And although not genuinely fake, other baijiu brands employ lettering and logos, as well as bottle design, similar to those used by Kweichow Moutai. Using “Maotai” in a product’s name is not illegal because, while Moutai is a registered trademark, Maotai refers to the town.

“Some have a very obvious lack of ethics,” Tian says. “We believe the industry has to focus on legit products. [Producers] pay huge amounts of taxes from which we all benefit.

“If Maotai town has developed so fast – it even has an air­port and plans to build a high-speed railway station – it is because of Maotai.”

Adds the Kweichow Moutai official, “Renhuai city [a county-level area, under which Maotai town is admini­stered] is among the top 10 performing [counties] in China, and the only one in Guizhou on the list. We paid 25.9 billion yuan in taxes last year, or about 90 per cent of all the state-owned enterprises’ tax contribu­tions in the province. Thanks to the company, Maotai has a college and a triple A-rated hospital. And we help farmers by paying higher than market prices for their sorghum.”

In the bottling facility, many of the workers tying red ribbons to the necks of bottles are pregnant.

“We take care of their needs and give them a less stressful job,” the floor manager tells us.

Kweichow Moutai’s image is not spotless, however, having been sullied by high-profile cases of corrup­tion. Former deputy general manager Tan Dinghua, for example, was investigated in 2016 for “serious violations of discipline”, a euphemism for corrup­tion frequently employed by the Communist Party. There has been no news of him since.

Maotai has traditionally been served during lavish official banquets, which have been forbidden since 2013, when Xi Jinping came to power, vowing to put an end to “ostentation and extravagance among officials’ spending”. The liquor has also been used to bribe civil servants.
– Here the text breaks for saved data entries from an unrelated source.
/-- LTAG of a launch that holds item it of launch l back; none when it may dispatch. -/
def State.blocker (s : State) (l : Launch) (i : Nat) (it : Item) : Option Nat :=
  if l.desc.rtag = 0 ∧ l.desc.wtag = 0 then none
  else
    let byLink := (l.links.zip (span 0 l.links.length)).find? (fun x =>
      match s.launch x.1 with
      | none => s.linkOpen l.part x.1
      | some a => a.st == .arrived || a.items.any (fun y => y.st != .retired && itemsConflict a.desc y l.desc it))
    match byLink with
    | some x => some (((s.launch x.1).map (fun a => a.desc.ltag)).getD ((l.desc.link.filter (· != 0)).getD x.2 0))
    | none =>
      if l.desc.inplace ∧ (l.items.take i).any (fun y => y.st != .retired && itemsConflict l.desc y l.desc it) = true then
        some l.desc.ltag
      else none

/-- Board entries held on a physical die. -/
def State.boardCount (s : State) (d : Nat) : Nat :=
  s.launches.foldl (fun n l => n + (l.2.items.filter (fun i => i.boarded && i.die == d)).length) 0

/-- Room on the board of the die that would take the item; an item that holds its entry needs none. -/
def State.boardRoom (s : State) (it : Item) (d : Nat) : Bool := it.boarded || s.boardCount d < 8192

/-- The items of a launch that are not dispatched: those that hold a board entry (fallback, returned tiles) first, then the rest in
dispatch order (R38, R48, R49). -/
def todoItems (l : Launch) : List (Nat × Item) :=
  let todo := ((span 0 l.items.length).zip l.items).filter (fun x => x.2.st == .todo)
  todo.filter (fun x => x.2.cls == 3) ++ todo.filter (fun x => x.2.cls != 3 && x.2.boarded) ++
    todo.filter (fun x => x.2.cls != 3 && !x.2.boarded)

/-- The next item of a launch, of those that meet a test. -/
def nextWhere (l : Launch) (ok : Item → Bool) : Option (Nat × Item) := (todoItems l).find? (fun x => ok x.2)

def nextItem (l : Launch) : Option (Nat × Item) := (todoItems l).head?

/-- A launch dispatches: it has begun, has not failed, and its partition is resident. -/
def State.mayDispatch (s : State) (l : Launch) : Bool :=
  s.partLive l.part && l.cause == 0 && (l.st == .dispatching || l.st == .dispatched)

/-- An item that holds a board entry has met its dependences already. -/
def State.heldBack (s : State) (l : Launch) (x : Nat × Item) : Option Nat :=
  if x.2.boarded then none else s.blocker l x.1 x.2

/-- The wait on the board begins (CBWAIT, R313). -/
def State.noteWait (s : State) (k i tag : Nat) : State :=
  let now := s.timeOf ((s.launch k).map Launch.part |>.getD 0)
  s.updItem k i (fun it => if it.waitFrom = 0 then { it with waitFrom := now + 1, waitTag := tag } else it)

/-! ## Records and entries -/

/-- q0 of a tile (R39). -/
def tileEntry (d : Desc) (it : Item) : W64 :=
  let t := fun i => it.t.getD i 0
  BitVec.ofNat 64 (t 0 + t 1 * 2 ^ 16 + t 2 * 2 ^ 32 + (if d.grouped then it.group else t 3) * 2 ^ 48)

/-- The 64-byte record of an edge item (R40). -/
def itemRecord (d : Desc) (it : Item) : List Byte :=
  let fb := it.cls == 3
  (span 0 4).flatMap (fun i => leBytes 4 (it.t.getD i 0)) ++ (span 0 4).flatMap (fun i => leBytes 4 (it.lo.getD i 0)) ++
  (span 0 4).flatMap (fun i => leBytes 2 (it.vext.getD i 0)) ++ leBytes 1 it.cls ++ leBytes 1 d.mask ++ zeros 2 ++
  leBytes 4 (if d.grouped then it.group else 0xFFFFFFFF) ++ leBytes 4 (wrapN 32 d.moff) ++ leBytes 4 d.mband ++
  leBytes 4 (if fb then it.sstat else 0) ++ leBytes 2 (if fb then it.sbun else 0) ++ leBytes 1 (if fb then it.seng else 0) ++ zeros 1

/-- The end record of a persistent crew (R40, R42). DESIGN CHOICE: no tile stands behind it, so T, ORG, VEXT and the group
number of a grouped launch are zero (log entry 70). -/
def endRecord (d : Desc) : List Byte := itemRecord d { cls := 0xFF }

/-- The item counts in its class once, and a fallback item once more (R47). -/
def Launch.countItem (l : Launch) (it : Item) : Launch :=
  if it.cls = 3 then { l with nfall := l.nfall + 1 }
  else if it.boarded then l
  else
    match it.cls with
    | 0 => { l with nfull := l.nfull + 1 }
    | 1 => { l with npart := l.npart + 1 }
    | _ => { l with nmask := l.nmask + 1 }

/-- The item is dispatched to a unit: its board entry, its count; the launch that has dispatched its last item
lets the next of its queue begin (R29, R44). -/
def State.markDispatched (s : State) (k i unit : Nat) : State :=
  match s.launch k with
  | none => s
  | some l =>
    match l.items[i]? with
    | none => s
    | some it =>
      let it' := { it with st := .running, boarded := true, unit := unit, die := if it.boarded then it.die else unitDie unit }
      let l := { l.countItem it with items := setAt l.items i it' }
      if l.items.any (fun x => x.st == .todo) then s.setLaunch k l
      else
        let h := s.hwq l.part l.queue
        (s.setLaunch k { l with st := .dispatched }).setHwq l.part l.queue { h with fifo := h.fifo.filter (· != k) }

/-- The lowest gang slot of a crew. -/
def EdgeCore.crewSlot (e : EdgeCore) (k : Nat) : Nat := ((leastBy Prod.fst (e.crewGangs k)).map Prod.fst).getD 0

/-- The packets of a new item, those of an edge item by the lowest gang slot of its crew: the wait on the board when there was one, then the item (R313). -/
def State.traceItem (s : State) (n p slot : Nat) (d : Desc) (it : Item) (edge : Bool) : State :=
  let s := if it.waitFrom = 0 then s
    else s.trace n p slot 0 0x0C (min (s.timeOf p + 1 - it.waitFrom) (2 ^ 32 - 1)) [it.waitTag] 0 0 edge
  s.trace n p slot 0 0x11 d.ltag [(tileEntry d it).toNat] 0 0 edge

/-! ## Crews on edge cores (R41, R169, R283) -/

def pickSlots : Nat → List Nat → List Nat → List Nat
  | 0, _, mine => mine
  | n + 1, used, mine =>
    match pickSlot used mine with
    | none => mine
    | some x => pickSlots n (x :: used) (mine ++ [x])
As the saying goes, “Those who buy Maotai, never drink it; those who drink it, never buy it.”

Maotai has always been a drink for the powerful and wealthy, “never for ordinary people”, says another Kweichow Moutai employee who requests anonymity.

“When Xi Jinping enacted the ‘three public consumptions’ campaign [targeting car, banqueting and overseas-travel expenses] to stamp out corruption, we had a three-year crisis,” he says. “But we have restructured and this transformation has ensured more transparency and business diversification. We are now stronger and better suited to compete in the market economy.”

The restructuring introduced a global strategy, Kweichow Moutai aiming to export 10 per cent of sales, despite the chronic shortage of product.

“Our international development plan is aligned with China’s reform and opening-up policies,” explains Wu. “Our worldwide network already comprises 108 authorised agents in 66 countries. We especially target overseas Chinese customers, but we want to make Moutai a res­pected brand abroad.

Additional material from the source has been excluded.